## [What you will do]
First find the line with "sched := s.sched" in the entries below, then set down exactly every line through the line with "changes otherwise (log 3, 4). -/", that line included.

Dataset entries
::::
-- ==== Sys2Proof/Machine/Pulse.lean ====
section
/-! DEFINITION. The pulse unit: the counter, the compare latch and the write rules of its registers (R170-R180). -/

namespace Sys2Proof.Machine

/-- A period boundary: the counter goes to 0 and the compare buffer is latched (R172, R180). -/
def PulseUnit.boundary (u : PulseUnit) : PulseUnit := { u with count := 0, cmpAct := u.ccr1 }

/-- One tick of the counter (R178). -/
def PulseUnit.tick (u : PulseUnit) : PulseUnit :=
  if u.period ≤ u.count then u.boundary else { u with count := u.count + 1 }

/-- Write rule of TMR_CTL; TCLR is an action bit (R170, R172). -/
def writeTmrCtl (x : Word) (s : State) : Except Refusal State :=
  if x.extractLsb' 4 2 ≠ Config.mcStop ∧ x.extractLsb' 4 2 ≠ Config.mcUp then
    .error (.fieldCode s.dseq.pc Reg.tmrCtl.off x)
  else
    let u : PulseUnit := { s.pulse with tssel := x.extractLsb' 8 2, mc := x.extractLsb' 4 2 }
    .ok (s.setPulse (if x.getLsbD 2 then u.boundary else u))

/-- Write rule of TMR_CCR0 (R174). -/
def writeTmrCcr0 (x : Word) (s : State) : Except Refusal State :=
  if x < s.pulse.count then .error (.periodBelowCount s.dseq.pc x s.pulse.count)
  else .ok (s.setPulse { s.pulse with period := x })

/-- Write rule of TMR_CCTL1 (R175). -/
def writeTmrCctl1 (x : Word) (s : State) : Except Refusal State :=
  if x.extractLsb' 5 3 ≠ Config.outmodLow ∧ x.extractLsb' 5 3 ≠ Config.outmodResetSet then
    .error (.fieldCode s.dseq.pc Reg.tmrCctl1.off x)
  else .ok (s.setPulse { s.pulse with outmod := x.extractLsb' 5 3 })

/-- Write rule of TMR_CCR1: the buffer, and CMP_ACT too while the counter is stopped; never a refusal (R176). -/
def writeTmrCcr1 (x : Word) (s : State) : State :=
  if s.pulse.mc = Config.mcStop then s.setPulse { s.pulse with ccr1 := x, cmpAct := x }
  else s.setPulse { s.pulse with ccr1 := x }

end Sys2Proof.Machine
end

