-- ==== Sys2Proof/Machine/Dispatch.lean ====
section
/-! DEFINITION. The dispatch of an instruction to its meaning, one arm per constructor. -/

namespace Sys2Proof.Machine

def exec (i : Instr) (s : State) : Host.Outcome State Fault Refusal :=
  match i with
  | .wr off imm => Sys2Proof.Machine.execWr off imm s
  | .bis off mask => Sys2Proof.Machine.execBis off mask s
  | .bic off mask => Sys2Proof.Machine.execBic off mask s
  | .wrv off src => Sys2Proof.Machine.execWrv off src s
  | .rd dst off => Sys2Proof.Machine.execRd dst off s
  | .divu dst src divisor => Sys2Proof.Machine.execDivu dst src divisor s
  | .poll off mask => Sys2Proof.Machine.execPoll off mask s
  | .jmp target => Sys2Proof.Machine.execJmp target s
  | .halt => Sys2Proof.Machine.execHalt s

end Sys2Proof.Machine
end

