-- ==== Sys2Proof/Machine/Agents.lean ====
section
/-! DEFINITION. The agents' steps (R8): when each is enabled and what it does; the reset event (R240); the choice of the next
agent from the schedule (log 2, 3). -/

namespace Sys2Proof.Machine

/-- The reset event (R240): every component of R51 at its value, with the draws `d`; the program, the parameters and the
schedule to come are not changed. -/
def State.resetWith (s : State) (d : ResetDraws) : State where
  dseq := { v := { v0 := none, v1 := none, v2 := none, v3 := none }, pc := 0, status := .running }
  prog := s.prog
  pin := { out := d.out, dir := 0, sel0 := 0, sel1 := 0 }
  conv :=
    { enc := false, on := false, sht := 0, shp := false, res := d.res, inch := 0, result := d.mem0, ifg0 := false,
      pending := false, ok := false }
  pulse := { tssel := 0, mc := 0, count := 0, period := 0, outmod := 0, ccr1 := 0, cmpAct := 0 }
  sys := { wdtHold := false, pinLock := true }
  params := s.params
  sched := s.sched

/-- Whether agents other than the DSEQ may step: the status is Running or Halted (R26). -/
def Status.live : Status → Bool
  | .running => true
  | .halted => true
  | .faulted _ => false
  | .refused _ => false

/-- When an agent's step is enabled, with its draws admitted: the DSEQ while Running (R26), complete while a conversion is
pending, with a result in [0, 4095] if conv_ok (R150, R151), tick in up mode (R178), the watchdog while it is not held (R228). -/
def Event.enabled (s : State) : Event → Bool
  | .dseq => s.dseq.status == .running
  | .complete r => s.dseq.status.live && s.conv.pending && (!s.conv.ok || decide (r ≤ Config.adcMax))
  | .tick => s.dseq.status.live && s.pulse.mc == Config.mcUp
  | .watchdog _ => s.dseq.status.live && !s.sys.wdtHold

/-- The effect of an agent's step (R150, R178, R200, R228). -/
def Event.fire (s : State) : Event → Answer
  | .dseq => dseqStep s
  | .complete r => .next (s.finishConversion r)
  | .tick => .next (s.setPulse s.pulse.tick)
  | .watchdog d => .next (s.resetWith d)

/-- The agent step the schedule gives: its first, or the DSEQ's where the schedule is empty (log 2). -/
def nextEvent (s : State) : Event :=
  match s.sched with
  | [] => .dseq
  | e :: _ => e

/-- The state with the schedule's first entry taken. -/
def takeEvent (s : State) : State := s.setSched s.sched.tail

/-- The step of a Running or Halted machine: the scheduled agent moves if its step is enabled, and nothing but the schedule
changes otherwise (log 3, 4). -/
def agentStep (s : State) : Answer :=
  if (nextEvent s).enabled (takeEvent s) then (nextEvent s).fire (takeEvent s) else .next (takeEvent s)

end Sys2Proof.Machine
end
::::
## [Exercise response]
  sched := s.sched

/-- Whether agents other than the DSEQ may step: the status is Running or Halted (R26). -/
def Status.live : Status → Bool
  | .running => true
  | .halted => true
  | .faulted _ => false
  | .refused _ => false

/-- When an agent's step is enabled, with its draws admitted: the DSEQ while Running (R26), complete while a conversion is
pending, with a result in [0, 4095] if conv_ok (R150, R151), tick in up mode (R178), the watchdog while it is not held (R228). -/
def Event.enabled (s : State) : Event → Bool
  | .dseq => s.dseq.status == .running
  | .complete r => s.dseq.status.live && s.conv.pending && (!s.conv.ok || decide (r ≤ Config.adcMax))
  | .tick => s.dseq.status.live && s.pulse.mc == Config.mcUp
  | .watchdog _ => s.dseq.status.live && !s.sys.wdtHold

/-- The effect of an agent's step (R150, R178, R200, R228). -/
def Event.fire (s : State) : Event → Answer
  | .dseq => dseqStep s
  | .complete r => .next (s.finishConversion r)
  | .tick => .next (s.setPulse s.pulse.tick)
  | .watchdog d => .next (s.resetWith d)

/-- The agent step the schedule gives: its first, or the DSEQ's where the schedule is empty (log 2). -/
def nextEvent (s : State) : Event :=
  match s.sched with
  | [] => .dseq
  | e :: _ => e

/-- The state with the schedule's first entry taken. -/
def takeEvent (s : State) : State := s.setSched s.sched.tail

/-- The step of a Running or Halted machine: the scheduled agent moves if its step is enabled, and nothing but the schedule
changes otherwise (log 3, 4). -/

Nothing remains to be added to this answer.